About this task →
For the records below, print the lines from the line with "(∀ (w : Word) (s : State), ¬" through the line with "((∀ (p : Fin 16) (fine" exactly as written; include both end lines and exclude the rest.

Records supplied →
----

-- ==== Sys2Proof/Certificates/Slice0/Obligations.lean ====
section
/-! DEFINITION. The statements for the provers. Each says, of named commands, for which states they take a next state and
what that state holds. -/

open Sys2Proof Sys2Proof.Machine

/-- A step on a queue that begins with c is exec of c on the state with the queue's rest; on an empty queue one tick of the
reference oscillator passes (DESIGN CHOICE, assumption 1). -/
def Obligations.StepRunsTheFrontCommand : Prop :=
  (∀ (c : Instr) (rest : List Instr) (s : State), s.pending = c :: rest →
    step s = exec c { s with pending := rest }) ∧
  (∀ s : State, s.pending = [] → step s = .next { s with dev := s.dev.idle s.flash })

/-- From every state a step answers a next state, and a command leaves the commands behind it as they wait. -/
def Obligations.NoStepStops : Prop :=
  (∀ s : State, ∃ t, step s = .next t ∧ t.pending = s.pending.tail)

/-- RLG_SNAP, RLG_SET and EPOCH_WRAP (R31, R32, R44). TIMESTAMP_FLIT_SEND (Table 2.1) and TSTAMP at a device that steers to
nobody. FRET_BOUNDARY, IDLE_PERIOD_SAMPLE (R153, R232) and HIST_READ (R154). -/
def Obligations.RulingTimeFlitsAndSamples : Prop :=
  ((∀ s : State, exec .rlgSnap s = .next { s with dev := { s.dev with rlg := { s.dev.rlg with
     snapTime := s.dev.rlg.time, snapEpoch := s.dev.rlg.epoch } } }) ∧
   (∀ (w : Word) (s : State), s.dev.rlg.lock = .source → s.dev.rlg.served = false →
     exec (.rlgSet w) s = .next { s with dev := { s.dev with rlg := { s.dev.rlg with
       time := w, epoch := (s.dev.reg Reg.rlgSetEpoch).setWidth 32 } } }) ∧
   (∀ (w : Word) (s : State), ¬ (s.dev.rlg.lock = .source ∧ s.dev.rlg.served = false) →
     ∃ t, exec (.rlgSet w) s = .next t ∧ t.dev.err ≠ s.dev.err ∧
       t = { s with dev := { s.dev with err := t.dev.err } }) ∧
   (∀ s : State, s.dev.rlgRuns = true → 2 ^ 64 - s.dev.rlg.time.toNat ≤ 8192 →
     ∃ t, exec .epochWrap s = .next t ∧ t.dev.rlg = { s.dev.rlg with time := 0, epoch := s.dev.rlg.epoch + 1 } ∧
       t.flash = s.flash ∧ t.dev.conns = s.dev.conns ∧ t.dev.rings = s.dev.rings ∧ t.dev.capo = s.dev.capo)) ∧
  ((∀ (p : Fin 16) (fine : BitVec 13) (s : State), s.dev.portUp p = true →
     ∃ (t : State) (d : BitVec 512), exec (.timestampFlitSend p fine) s = .next t ∧ t.dev.out = s.dev.out ++ [.unit p d (linkTag 4 (s.dev.link p).nextSeq d)] ∧
       bits d 95 0 = s.dev.fineNow fine.toNat % 2 ^ 96 ∧ bits d 103 96 = s.dev.beaconState ∧
       bits d 111 104 = s.dev.rlgDepth % 256 ∧ bits d 127 112 = (s.dev.rlgPort p).txSeq.toNat ∧
       bits d 191 128 = (s.dev.rlgPort p).lastTx.toNat ∧ bits d 255 192 = (s.dev.rlgPort p).lastRx.toNat ∧
       bits d 271 256 = (s.dev.rlgPort p).lastSeq.toNat ∧
       t = { s with dev := { s.dev with
         out := t.dev.out, rlg := { s.dev.rlg with ports := t.dev.rlg.ports } } }) ∧
   (∀ (p : Fin 16) (d : BitVec 512) (fine : BitVec 13) (s : State), s.dev.portUp p = true → s.dev.rlg.lock = .source →
     s.dev.rlg.parent = none →
     let u : Dev := s.dev.setRlgPort p { s.dev.rlgPort p with
       lastTx := d.setWidth 64, lastRx := s.dev.rlg.time + fine.setWidth 64, lastSeq := (d >>> 112).setWidth 16
       nbState := (d >>> 96).setWidth 3, nbDepth := (d >>> 104).setWidth 8 }
     let served := s.dev.rlg.served || (bits d 98 96 == 1 && decide (s.dev.rlgDepth < bits d 111 104) && !s.dev.det.replay)
     exec (.tstamp p d fine) s = .next { s with dev := { u with rlg := { u.rlg with served := served } } })) ∧
  ((∀ (p : Fin 16) (s : State) (c i a : Nat), s.dev.fretAt p s.dev.now = some (c, i, a) → (s.dev.rlgPort p).fret ≠ (c + 1, i) →
     ∃ t, exec (.fretBoundary p) s = .next t ∧
       t.dev.rlg = (s.dev.setRlgPort p { s.dev.rlgPort p with fret := (c + 1, i) }).rlg ∧ t.flash = s.flash) ∧
   (∀ (p : Fin 16) (s : State), s.dev.tabCount p = 0 → 0 < bits (s.dev.st Reg.schHistCfg) 19 0 →
     tget (fun _ => 0) s.dev.sch.idleAt p + nsTicks (bits (s.dev.st Reg.schHistCfg) 19 0) ≤ s.dev.osc →
     ∃ t, exec (.idlePeriodSample p) s = .next t ∧
       t.dev.sch.idleAt = tset (fun _ => 0) s.dev.sch.idleAt p s.dev.osc ∧ t.dev.rlg = s.dev.rlg ∧ t.flash = s.flash) ∧
   (∀ (v : View) (s : State), (v = .pf ∨ v = .port) → s.dev.inReset Reg.schHistData0 = false →
     let q := bits (s.dev.reg Reg.schHistSel) 13 0
     let k := bits (s.dev.reg Reg.schHistSel) 16 16
     let d : Dev := { s.dev with sch := { s.dev.sch with
       snap1 := histWord s.dev.sch.hist q k 4, hist := histClear s.dev.sch.hist q k } }
     exec (.histRead v) s = .next { s with dev := d.emit (.value (histWord s.dev.sch.hist q k 0)) }))

/-- LCTL_SEND and LCTL (R33, R44, R221, R222, Table 10.22). RULING_LOSS (R34, R72) and HOLDOVER_LIMIT_EXCEEDED (R38, R64). -/
def Obligations.LinkControlAndRulingLoss : Prop :=
  ((∀ (p : Fin 16) (s : State), s.dev.portUp p = true →
     ∃ d : BitVec 512, exec (.lctlSend p) s = .next { s with dev := (s.dev.setLink p { s.dev.link p with
         requests := (s.dev.link p).requests + if (s.dev.link p).lost then 1 else 0 }).emit (.unit p d (linkTag 3 (s.dev.link p).nextSeq d)) } ∧
       bits d 7 0 = s.dev.beaconState ∧ bits d 15 8 = s.dev.rlgDepth % 256 ∧ bits d 31 16 = (s.dev.link p).exp.toNat ∧
       bit d 48 = (s.dev.link p).lost ∧ ((s.dev.link p).lost = true → bits d 47 32 = (s.dev.link p).exp.toNat) ∧
       ∀ v < 12, bits d (79 + 16 * v) (64 + 16 * v) = (tget (fun _ => 0) (s.dev.link p).grant v).toNat) ∧
   (∀ (p : Fin 16) (d : BitVec 512) (s : State), s.dev.portUp p = true → s.dev.rlg.lock = .source →
     s.dev.rlg.parent = none → bit d 48 = false → bits d 2 0 < 6 →
     ∃ t, exec (.lctl p d) s = .next t ∧
       t.dev.rte = (s.dev.setLink p { (s.dev.link p).takeLimits d with
         held := (s.dev.link p).held.filter fun u => !seqBefore u.1 (BitVec.ofNat 16 (bits d 31 16)) }).rte ∧
       t.dev.rlg.ports = (s.dev.setRlgPort p { s.dev.rlgPort p with
         nbState := BitVec.ofNat 3 (bits d 2 0), nbDepth := BitVec.ofNat 8 (bits d 15 8)
         beaconAt := some s.dev.osc, lossDeclared := false }).rlg.ports ∧
       t.dev.rlg.served = (s.dev.rlg.served || (bits d 2 0 == 1 && decide (s.dev.rlgDepth < bits d 15 8) && !s.dev.det.replay)) ∧
       t = { s with dev := { s.dev with
         rte := t.dev.rte, rlg := { s.dev.rlg with ports := t.dev.rlg.ports, served := t.dev.rlg.served } } })) ∧
  ((∀ (p : Fin 16) (s : State) (b : Nat), s.dev.isEth p = false → (s.dev.rlgPort p).beaconAt = some b →
     (s.dev.rlgPort p).lossDeclared = false → max b (s.dev.link p).upAt + 25 ≤ s.dev.osc →
     (s.dev.link p).rx = none → s.dev.sch.q = [] → s.dev.slots = [] → s.dev.exchs = [] → (∀ c ∈ s.dev.conns, c.2.tx = []) →
     ∃ t, exec (.rulingLoss p) s = .next t ∧ t.dev.portDown p = true ∧
       t.dev.count (Reg.rlgPortBeaconLoss p) =
         tget (fun _ => 0) (s.dev.bump (Reg.rlgPortBeaconLoss p)).cnt (Reg.rlgPortBeaconLoss p) ∧
       t.flash = s.flash ∧ t.dev.mem = s.dev.mem ∧ t.dev.conns = s.dev.conns ∧ t.dev.rings = s.dev.rings ∧
       t.dev.rlg.time = s.dev.rlg.time ∧ t.dev.rlg.epoch = s.dev.rlg.epoch) ∧
   (∀ s : State, s.dev.rlg.lock = .holdover → s.dev.holdoverLimit < s.dev.rlg.holdErr → s.dev.firstCandidate = none →
     ∃ t, exec .holdoverLimitExceeded s = .next t ∧ t.dev.rlg.lock = .stale ∧ t.dev.rlg.parent = none ∧
       t.dev.rlg.time = s.dev.rlg.time ∧ t.dev.rlg.epoch = s.dev.rlg.epoch ∧
       (s.dev.capo.st = .armed ∨ s.dev.capo.st = .draining → t.dev.capo = { s.dev.capo with st := .passed, armResult := 0x05 }) ∧
       (s.dev.capo.st ≠ .armed ∧ s.dev.capo.st ≠ .draining → t.dev.capo = s.dev.capo) ∧
       t = { s with dev := { s.dev with rlg := t.dev.rlg, capo := t.dev.capo, err := t.dev.err } }))

/-- R36, R41 over TSTAMP: a correction moves the count forward by at most 2^63 ru or not at all. -/
def Obligations.TimestampNeverMovesTimeBack : Prop :=
  ∀ (p : Fin 16) (d : BitVec 512) (fine : BitVec 13) (s t : State), s.dev.capoArmed = false →
    s.dev.now + 2 ^ 64 < 2 ^ 96 → exec (.tstamp p d fine) s = .next t →
    s.dev.now ≤ t.dev.now ∧ (s.dev.rlg.lock = .locked → (s.dev.rlg.bad < 15) → t.dev.now = s.dev.now)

----

The answer →
   (∀ (w : Word) (s : State), ¬ (s.dev.rlg.lock = .source ∧ s.dev.rlg.served = false) →
     ∃ t, exec (.rlgSet w) s = .next t ∧ t.dev.err ≠ s.dev.err ∧
       t = { s with dev := { s.dev with err := t.dev.err } }) ∧
   (∀ s : State, s.dev.rlgRuns = true → 2 ^ 64 - s.dev.rlg.time.toNat ≤ 8192 →
     ∃ t, exec .epochWrap s = .next t ∧ t.dev.rlg = { s.dev.rlg with time := 0, epoch := s.dev.rlg.epoch + 1 } ∧
       t.flash = s.flash ∧ t.dev.conns = s.dev.conns ∧ t.dev.rings = s.dev.rings ∧ t.dev.capo = s.dev.capo)) ∧
  ((∀ (p : Fin 16) (fine : BitVec 13) (s : State), s.dev.portUp p = true →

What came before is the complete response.